Some have argued that these laws have been driven by a dislike of both drug regulation and the FDA. After all, they are designed to achieve the same result as the compassionate use program. The only difference is that they bypass the FDA.
Either way, it’s worth noting just how early-stage these treatments are. A drug that has been through phase I trials might have been tested in just 20 healthy people. Yes, these trials are designed to test the safety of a drug, but they are never conclusive. At that point in a drug’s development, no one can know how a sick person—who is likely to be taking other medicines— will react to it.
Now these Right to Try laws are being expanded even more. The Montana bill, which goes the furthest, will enable people who are not seriously ill to access unproven treatments, and other states have been making moves in the same direction.
Just this week, Georgia’s governor signed into law the Hope for Georgia Patients Act, which allows people with life-threatening illnesses to access personalized treatments, those that are “unique to and produced exclusively for an individual patient based on his or her own genetic profile.” Similar laws, known as “Right to Try 2.0,” have been passed in other states, too, including Arizona, Mississippi, and North Carolina.
And last year, Utah passed a law that allows health care providers (including chiropractors, podiatrists, midwives, and naturopaths) to deliver unapproved placental stem cell therapies. These treatments involve cells collected from placentas, which are thought to hold promise for tissue regeneration. But they haven’t been through human trials. They can cost tens of thousands of dollars, and their effects are unknown. Utah’s law was described as a “pretty blatant broadbrush challenge to the FDA’s authority” by an attorney who specializes in FDA law. And it’s one that could put patients at risk.

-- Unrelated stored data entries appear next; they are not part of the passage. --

-- ==== Sys2Proof/Machine/Flags.lean ====
section
/-! DEFINITION. The flags of spec/10_state.md R39 and the registers as a bus read shows them: `STATUS` (R25), `GENSTAT`
(R31), `QSTAT` (R32) and the other control and status registers (R23), and the descriptors (R33, R34). -/

namespace Sys2Proof.Machine

/-- The cause code of an error, which is its bit number in `ERR` (spec/60_exceptions.md R261). -/
def ErrCause.code : ErrCause → Nat
  | .divRange => 0
  | .noTable => 1
  | .noDiv => 2
  | .illegalCmd => 3
  | .cmdOverrun => 4
  | .bus => 5
  | .restart => 6

/-- The sticky flag of cause `e`: `ERR[code]` (R261). -/
def State.hasErr (s : State) (e : ErrCause) : Bool := s.err.getLsbD e.code

/-- `ERR[2:0] != 0`: some configuration error is recorded (R261, R275). -/
def State.hasConfigErr (s : State) : Bool := s.hasErr .divRange || s.hasErr .noTable || s.hasErr .noDiv

/-- `gen_done[i]` (R31). -/
def State.generated (s : State) (i : Nat) : Bool := s.genDone.getLsbD i

/-- `STATUS` (R25): bit 0 `CMD_BUSY`, 1 `STARTED`, 2 `BSU_EN`, 3 `DIV_VALID`, 14:8 `ERR`, the rest 0. -/
def State.statusWord (s : State) : Word :=
  0#17 ++ s.err ++ 0#4 ++ BitVec.ofBool s.divValid ++ BitVec.ofBool s.bsuEn ++ BitVec.ofBool s.started
    ++ BitVec.ofBool s.cmdBusy

/-- `QSTAT` (R32): bits 4:0 `QLEVEL`, 10:8 `OSR_CNT`, 23:16 `PINS`, the rest 0. -/
def State.qstatWord (s : State) : Word :=
  0#8 ++ s.pins ++ 0#5 ++ s.osrCnt ++ 0#3 ++ BitVec.ofNat 5 s.txq.length

/-- The control and status registers (R23). -/
inductive Csr where
  | cmd
  | status
  | freq
  | mult
  | div
  | shape
  | nsamp
  | genstat
  | qstat
  | clkhz
  | osr
deriving DecidableEq, Repr

/-- What a read of a control or status register returns (R23 to R32): fields right-aligned, reserved bits 0. -/
def State.csrWord (s : State) : Csr → Word
  | .cmd => s.cmdReg
  | .status => s.statusWord
  | .freq => s.freq.setWidth 32
  | .mult => s.multIdx.setWidth 32
  | .div => s.divReg.setWidth 32
  | .shape => s.shapeSel.setWidth 32
  | .nsamp => BitVec.ofNat 32 s.params.n
  | .genstat => s.genDone.setWidth 32
  | .qstat => s.qstatWord
  | .clkhz => BitVec.ofNat 32 s.params.cHz
  | .osr => s.osr

/-- The registers of a descriptor (R33). -/
inductive DescReg where
  | readAddr
  | writeAddr
  | transCount
  | ctrl
  | countReload
deriving DecidableEq, Repr

/-- What a read of a descriptor register returns (R33, R34). -/
def Channel.word (c : Channel) : DescReg → Word
  | .readAddr => c.readAddr
  | .writeAddr => c.writeAddr
  | .transCount => c.transCount
  | .ctrl => ctrlWord c.ctrl
  | .countReload => c.countReload

end Sys2Proof.Machine
end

Laws like these spark a lot of very sensitive debates. Some argue that it’s a question of medical autonomy, and that people should have the right to choose what they put in their own bodies.

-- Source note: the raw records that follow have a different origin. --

/-! ### `State.refuseBus` -/

@[simp] theorem State.refuseBus_params (e : ErrCause) : (s.refuseBus e).params = s.params := rfl
@[simp] theorem State.refuseBus_cmdReg (e : ErrCause) : (s.refuseBus e).cmdReg = s.cmdReg := rfl
@[simp] theorem State.refuseBus_cmdBusy (e : ErrCause) : (s.refuseBus e).cmdBusy = s.cmdBusy := rfl
@[simp] theorem State.refuseBus_seqPhase (e : ErrCause) : (s.refuseBus e).seqPhase = s.seqPhase := rfl
@[simp] theorem State.refuseBus_seqIdx (e : ErrCause) : (s.refuseBus e).seqIdx = s.seqIdx := rfl
@[simp] theorem State.refuseBus_started (e : ErrCause) : (s.refuseBus e).started = s.started := rfl
@[simp] theorem State.refuseBus_bsuEn (e : ErrCause) : (s.refuseBus e).bsuEn = s.bsuEn := rfl
@[simp] theorem State.refuseBus_divValid (e : ErrCause) : (s.refuseBus e).divValid = s.divValid := rfl
@[simp] theorem State.refuseBus_err (e : ErrCause) : (s.refuseBus e).err = s.err ||| (1#7 <<< e.code) := rfl
@[simp] theorem State.refuseBus_freq (e : ErrCause) : (s.refuseBus e).freq = s.freq := rfl
@[simp] theorem State.refuseBus_multIdx (e : ErrCause) : (s.refuseBus e).multIdx = s.multIdx := rfl
@[simp] theorem State.refuseBus_divReg (e : ErrCause) : (s.refuseBus e).divReg = s.divReg := rfl
@[simp] theorem State.refuseBus_shapeSel (e : ErrCause) : (s.refuseBus e).shapeSel = s.shapeSel := rfl
@[simp] theorem State.refuseBus_genDone (e : ErrCause) : (s.refuseBus e).genDone = s.genDone := rfl
@[simp] theorem State.refuseBus_chA (e : ErrCause) : (s.refuseBus e).chA = s.chA := rfl
@[simp] theorem State.refuseBus_chB (e : ErrCause) : (s.refuseBus e).chB = s.chB := rfl
@[simp] theorem State.refuseBus_txq (e : ErrCause) : (s.refuseBus e).txq = s.txq := rfl
@[simp] theorem State.refuseBus_osr (e : ErrCause) : (s.refuseBus e).osr = s.osr := rfl
@[simp] theorem State.refuseBus_osrCnt (e : ErrCause) : (s.refuseBus e).osrCnt = s.osrCnt := rfl
@[simp] theorem State.refuseBus_pins (e : ErrCause) : (s.refuseBus e).pins = s.pins := rfl
@[simp] theorem State.refuseBus_presc (e : ErrCause) : (s.refuseBus e).presc = s.presc := rfl
@[simp] theorem State.refuseBus_mem (e : ErrCause) : (s.refuseBus e).mem = s.mem := rfl
@[simp] theorem State.refuseBus_outTrace (e : ErrCause) : (s.refuseBus e).outTrace = s.outTrace := rfl
@[simp] theorem State.refuseBus_pushTrace (e : ErrCause) : (s.refuseBus e).pushTrace = s.pushTrace := rfl
@[simp] theorem State.refuseBus_busRdata (e : ErrCause) : (s.refuseBus e).busRdata = s.busRdata := rfl
@[simp] theorem State.refuseBus_busAck (e : ErrCause) : (s.refuseBus e).busAck = true := rfl
@[simp] theorem State.refuseBus_busErr (e : ErrCause) : (s.refuseBus e).busErr = true := rfl
@[simp] theorem State.refuseBus_agenda (e : ErrCause) : (s.refuseBus e).agenda = s.agenda := rfl
@[simp] theorem State.refuseBus_freeCtr (e : ErrCause) : (s.refuseBus e).freeCtr = s.freeCtr := rfl
@[simp] theorem State.refuseBus_resets (e : ErrCause) : (s.refuseBus e).resets = s.resets := rfl
@[simp] theorem State.refuseBus_genWait (e : ErrCause) : (s.refuseBus e).genWait = s.genWait := rfl

/-! ### `State.generate` -/

@[simp] theorem State.generate_params (shape : Nat) : (s.generate shape).params = s.params := rfl
@[simp] theorem State.generate_cmdReg (shape : Nat) : (s.generate shape).cmdReg = s.cmdReg := rfl
@[simp] theorem State.generate_cmdBusy (shape : Nat) : (s.generate shape).cmdBusy = s.cmdBusy := rfl
@[simp] theorem State.generate_seqPhase (shape : Nat) : (s.generate shape).seqPhase = s.seqPhase := rfl
@[simp] theorem State.generate_seqIdx (shape : Nat) : (s.generate shape).seqIdx = s.seqIdx := rfl
@[simp] theorem State.generate_started (shape : Nat) : (s.generate shape).started = s.started := rfl
@[simp] theorem State.generate_bsuEn (shape : Nat) : (s.generate shape).bsuEn = s.bsuEn := rfl
@[simp] theorem State.generate_divValid (shape : Nat) : (s.generate shape).divValid = s.divValid := rfl
@[simp] theorem State.generate_err (shape : Nat) : (s.generate shape).err = s.err := rfl
@[simp] theorem State.generate_freq (shape : Nat) : (s.generate shape).freq = s.freq := rfl
@[simp] theorem State.generate_multIdx (shape : Nat) : (s.generate shape).multIdx = s.multIdx := rfl
@[simp] theorem State.generate_divReg (shape : Nat) : (s.generate shape).divReg = s.divReg := rfl
@[simp] theorem State.generate_shapeSel (shape : Nat) : (s.generate shape).shapeSel = s.shapeSel := rfl
@[simp] theorem State.generate_genDone (shape : Nat) : (s.generate shape).genDone = s.genDone ||| (1#13 <<< shape) := rfl
@[simp] theorem State.generate_chA (shape : Nat) : (s.generate shape).chA = s.chA := rfl
@[simp] theorem State.generate_chB (shape : Nat) : (s.generate shape).chB = s.chB := rfl
@[simp] theorem State.generate_txq (shape : Nat) : (s.generate shape).txq = s.txq := rfl
@[simp] theorem State.generate_osr (shape : Nat) : (s.generate shape).osr = s.osr := rfl
@[simp] theorem State.generate_osrCnt (shape : Nat) : (s.generate shape).osrCnt = s.osrCnt := rfl
@[simp] theorem State.generate_pins (shape : Nat) : (s.generate shape).pins = s.pins := rfl
@[simp] theorem State.generate_presc (shape : Nat) : (s.generate shape).presc = s.presc := rfl
@[simp] theorem State.generate_mem (shape : Nat) : (s.generate shape).mem = Memory.insertWords s.mem (shapeBase shape) (packedTable s.params shape) := rfl
@[simp] theorem State.generate_outTrace (shape : Nat) : (s.generate shape).outTrace = s.outTrace := rfl
@[simp] theorem State.generate_pushTrace (shape : Nat) : (s.generate shape).pushTrace = s.pushTrace := rfl
@[simp] theorem State.generate_busRdata (shape : Nat) : (s.generate shape).busRdata = s.busRdata := rfl
@[simp] theorem State.generate_busAck (shape : Nat) : (s.generate shape).busAck = s.busAck := rfl
@[simp] theorem State.generate_busErr (shape : Nat) : (s.generate shape).busErr = s.busErr := rfl
@[simp] theorem State.generate_agenda (shape : Nat) : (s.generate shape).agenda = s.agenda := rfl
@[simp] theorem State.generate_freeCtr (shape : Nat) : (s.generate shape).freeCtr = s.freeCtr := rfl
@[simp] theorem State.generate_resets (shape : Nat) : (s.generate shape).resets = s.resets := rfl
@[simp] theorem State.generate_genWait (shape : Nat) : (s.generate shape).genWait = s.genWait := rfl

/-! ### `State.present` -/

@[simp] theorem State.present_params : s.present.params = s.params := rfl
@[simp] theorem State.present_cmdReg : s.present.cmdReg = s.cmdReg := rfl
@[simp] theorem State.present_cmdBusy : s.present.cmdBusy = s.cmdBusy := rfl
@[simp] theorem State.present_seqPhase : s.present.seqPhase = s.seqPhase := rfl
@[simp] theorem State.present_seqIdx : s.present.seqIdx = s.seqIdx := rfl
@[simp] theorem State.present_started : s.present.started = s.started := rfl
@[simp] theorem State.present_bsuEn : s.present.bsuEn = s.bsuEn := rfl
@[simp] theorem State.present_divValid : s.present.divValid = s.divValid := rfl
@[simp] theorem State.present_err : s.present.err = s.err := rfl
@[simp] theorem State.present_freq : s.present.freq = s.freq := rfl
@[simp] theorem State.present_multIdx : s.present.multIdx = s.multIdx := rfl
@[simp] theorem State.present_divReg : s.present.divReg = s.divReg := rfl
@[simp] theorem State.present_shapeSel : s.present.shapeSel = s.shapeSel := rfl
@[simp] theorem State.present_genDone : s.present.genDone = s.genDone := rfl
@[simp] theorem State.present_chA : s.present.chA = s.chA := rfl
@[simp] theorem State.present_chB : s.present.chB = s.chB := rfl
@[simp] theorem State.present_txq : s.present.txq = s.txq := rfl
@[simp] theorem State.present_osr : s.present.osr = s.osr >>> 8 := rfl
@[simp] theorem State.present_osrCnt : s.present.osrCnt = s.osrCnt - 1#3 := rfl
@[simp] theorem State.present_pins : s.present.pins = s.osr.extractLsb' 0 8 := rfl
@[simp] theorem State.present_presc : s.present.presc = s.presc := rfl
@[simp] theorem State.present_mem : s.present.mem = s.mem := rfl
@[simp] theorem State.present_outTrace : s.present.outTrace = s.outTrace ++ [s.osr.extractLsb' 0 8] := rfl
@[simp] theorem State.present_pushTrace : s.present.pushTrace = s.pushTrace := rfl
@[simp] theorem State.present_busRdata : s.present.busRdata = s.busRdata := rfl
@[simp] theorem State.present_busAck : s.present.busAck = s.busAck := rfl
@[simp] theorem State.present_busErr : s.present.busErr = s.busErr := rfl
@[simp] theorem State.present_agenda : s.present.agenda = s.agenda := rfl
@[simp] theorem State.present_freeCtr : s.present.freeCtr = s.freeCtr := rfl
@[simp] theorem State.present_resets : s.present.resets = s.resets := rfl
@[simp] theorem State.present_genWait : s.present.genWait = s.genWait := rfl

/-! ### `State.quiesceBsu` -/

@[simp] theorem State.quiesceBsu_params : s.quiesceBsu.params = s.params := rfl
@[simp] theorem State.quiesceBsu_cmdReg : s.quiesceBsu.cmdReg = s.cmdReg := rfl
@[simp] theorem State.quiesceBsu_cmdBusy : s.quiesceBsu.cmdBusy = s.cmdBusy := rfl
@[simp] theorem State.quiesceBsu_seqPhase : s.quiesceBsu.seqPhase = s.seqPhase := rfl
@[simp] theorem State.quiesceBsu_seqIdx : s.quiesceBsu.seqIdx = s.seqIdx := rfl
@[simp] theorem State.quiesceBsu_started : s.quiesceBsu.started = s.started := rfl
@[simp] theorem State.quiesceBsu_bsuEn : s.quiesceBsu.bsuEn = false := rfl
@[simp] theorem State.quiesceBsu_divValid : s.quiesceBsu.divValid = s.divValid := rfl
@[simp] theorem State.quiesceBsu_err : s.quiesceBsu.err = s.err := rfl
@[simp] theorem State.quiesceBsu_freq : s.quiesceBsu.freq = s.freq := rfl
@[simp] theorem State.quiesceBsu_multIdx : s.quiesceBsu.multIdx = s.multIdx := rfl
@[simp] theorem State.quiesceBsu_divReg : s.quiesceBsu.divReg = s.divReg := rfl
@[simp] theorem State.quiesceBsu_shapeSel : s.quiesceBsu.shapeSel = s.shapeSel := rfl
@[simp] theorem State.quiesceBsu_genDone : s.quiesceBsu.genDone = s.genDone := rfl
@[simp] theorem State.quiesceBsu_chA : s.quiesceBsu.chA = s.chA := rfl
@[simp] theorem State.quiesceBsu_chB : s.quiesceBsu.chB = s.chB := rfl
@[simp] theorem State.quiesceBsu_txq : s.quiesceBsu.txq = s.txq := rfl
@[simp] theorem State.quiesceBsu_osr : s.quiesceBsu.osr = s.osr := rfl
@[simp] theorem State.quiesceBsu_osrCnt : s.quiesceBsu.osrCnt = s.osrCnt := rfl
@[simp] theorem State.quiesceBsu_pins : s.quiesceBsu.pins = s.pins := rfl
@[simp] theorem State.quiesceBsu_presc : s.quiesceBsu.presc = s.presc := rfl
@[simp] theorem State.quiesceBsu_mem : s.quiesceBsu.mem = s.mem := rfl
@[simp] theorem State.quiesceBsu_outTrace : s.quiesceBsu.outTrace = s.outTrace := rfl
@[simp] theorem State.quiesceBsu_pushTrace : s.quiesceBsu.pushTrace = s.pushTrace := rfl
@[simp] theorem State.quiesceBsu_busRdata : s.quiesceBsu.busRdata = s.busRdata := rfl
@[simp] theorem State.quiesceBsu_busAck : s.quiesceBsu.busAck = s.busAck := rfl
@[simp] theorem State.quiesceBsu_busErr : s.quiesceBsu.busErr = s.busErr := rfl
@[simp] theorem State.quiesceBsu_agenda : s.quiesceBsu.agenda = s.agenda := rfl
@[simp] theorem State.quiesceBsu_freeCtr : s.quiesceBsu.freeCtr = s.freeCtr := rfl
@[simp] theorem State.quiesceBsu_resets : s.quiesceBsu.resets = s.resets := rfl
@[simp] theorem State.quiesceBsu_genWait : s.quiesceBsu.genWait = s.genWait := rfl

And many argue there’s a cost-benefit calculation to be made. A seriously ill person potentially has more to gain and less to lose from trying an experimental drug, compared to someone who is in good health.
But everyone needs to be protected from ineffective drugs. Most ethicists think it’s unethical to sell a treatment when you have no idea if it will work, and that argument has been supported by numerous US court decisions over the years.